(Beginning of Provided data)

/-! ## TICK and a committing RISE -/

/-- `s` after a RISE to `lvl` at `t` that commits. -/
def State.afterCommittingRise (s : State) (t : Nat) (lvl : Bool) : State :=
  (((s.commit t).clearBuffer.stamp t).driveIndicator lvl).setRef t

theorem exec_edge_of_commits {s : State} {t : Nat} {lvl : Bool} (hle : s.lastTime ≤ t) (hcommits : s.Commits (.edge t lvl)) :
    exec (.edge t lvl) s = .next (s.afterCommittingRise t lvl) := by
  obtain ⟨hrise, hgap, hready⟩ := hcommits
  obtain rfl := hrise.eq_xor
  refine (exec_riseAt_of_sync hle hgap).trans ?_
  rw [State.finalizeFrame_of_ready hready, State.afterCommittingRise]

/-- Of the clock a commit finds, only `tick` is left. -/
theorem State.afterCommittingRise_withClockOf (s c : State) (t : Nat) (lvl : Bool) :
    (s.withClockOf c).afterCommittingRise t lvl = { s.afterCommittingRise t lvl with tick := c.tick } := rfl

/-- However far the carry runs, it leaves `tick` at 0. -/
theorem State.advanceTick_tick_of_carry {s : State} (h : 1000 ≤ s.tick.toNat + 1) : s.advanceTick.tick = 0 := by
  rcases s.advanceTick_cases with ⟨hlt, -⟩ | ⟨-, -, e⟩ | ⟨-, -, -, e⟩ | ⟨-, -, -, -, e⟩ | ⟨-, -, -, -, e⟩
  · exact absurd h (Nat.not_le_of_lt hlt)
  all_goals rw [e]

/-- Settles O48: the TICK's carry is overwritten by the commit that follows it, and is kept when it follows the commit. -/
theorem tickAndCommittingRiseDoNotCommute : Obligations.TickAndCommittingRiseDoNotCommute := by
  intro s t lvl hle htick hcommits
  have hcarry : 1000 ≤ s.tick.toNat + 1 := by omega
  have hearly : exec (.edge t lvl) s.advanceTick = .next { s.afterCommittingRise t lvl with tick := 0 } := by
    rw [State.advanceTick_eq_withClockOf, exec_edge_of_commits (s := s.withClockOf s.advanceTick) hle hcommits,
      State.afterCommittingRise_withClockOf, State.advanceTick_tick_of_carry hcarry]
  have hlate : exec .tick (s.afterCommittingRise t lvl) = .next { s.afterCommittingRise t lvl with tick := 0, ss := 1 } :=
    exec_tick_counts_ss (s := s.afterCommittingRise t lvl) hcarry (by decide : (0#6).toNat + 1 < 60) rfl
  exact ⟨_, _, execAll_pair (exec_tick s) hearly, execAll_pair (exec_edge_of_commits hle hcommits) hlate, rfl, rfl, rfl⟩

/-! ## TICKs up to the end of a second -/

/-- Within a second TICKs count in `tick` alone. -/
theorem State.advanceTick_iterate_of_lt {s : State} {n : Nat} (h : s.tick.toNat + n < 1000) :
    State.advanceTick^[n] s = { s with tick := BitVec.ofNat 10 (s.tick.toNat + n) } := by
  induction n with
  | zero => rw [Function.iterate_zero_apply, Nat.add_zero, ofNat_eq_of_toNat_eq rfl]
  | succ n ih =>
    have hcount : (BitVec.ofNat 10 (s.tick.toNat + n)).toNat = s.tick.toNat + n :=
      (BitVec.toNat_ofNat _ _).trans (Nat.mod_eq_of_lt (by omega))
    rw [Function.iterate_succ_apply', ih (by omega), State.advanceTick_of_lt (hcount.trans_lt (by omega))]
    simp only [hcount, Nat.add_assoc]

(End of Provided data)

* [Problem description]: In the entries above, one line contains "Within a second" and another contains "rw [Function.iterate_succ_apply', ih". Reproduce exactly those two lines and the lines between them, nothing else.

* [Completed exercise]:
/-- Within a second TICKs count in `tick` alone. -/
theorem State.advanceTick_iterate_of_lt {s : State} {n : Nat} (h : s.tick.toNat + n < 1000) :
    State.advanceTick^[n] s = { s with tick := BitVec.ofNat 10 (s.tick.toNat + n) } := by
  induction n with
  | zero => rw [Function.iterate_zero_apply, Nat.add_zero, ofNat_eq_of_toNat_eq rfl]
  | succ n ih =>
    have hcount : (BitVec.ofNat 10 (s.tick.toNat + n)).toNat = s.tick.toNat + n :=
      (BitVec.toNat_ofNat _ _).trans (Nat.mod_eq_of_lt (by omega))
    rw [Function.iterate_succ_apply', ih (by omega), State.advanceTick_of_lt (hcount.trans_lt (by omega))]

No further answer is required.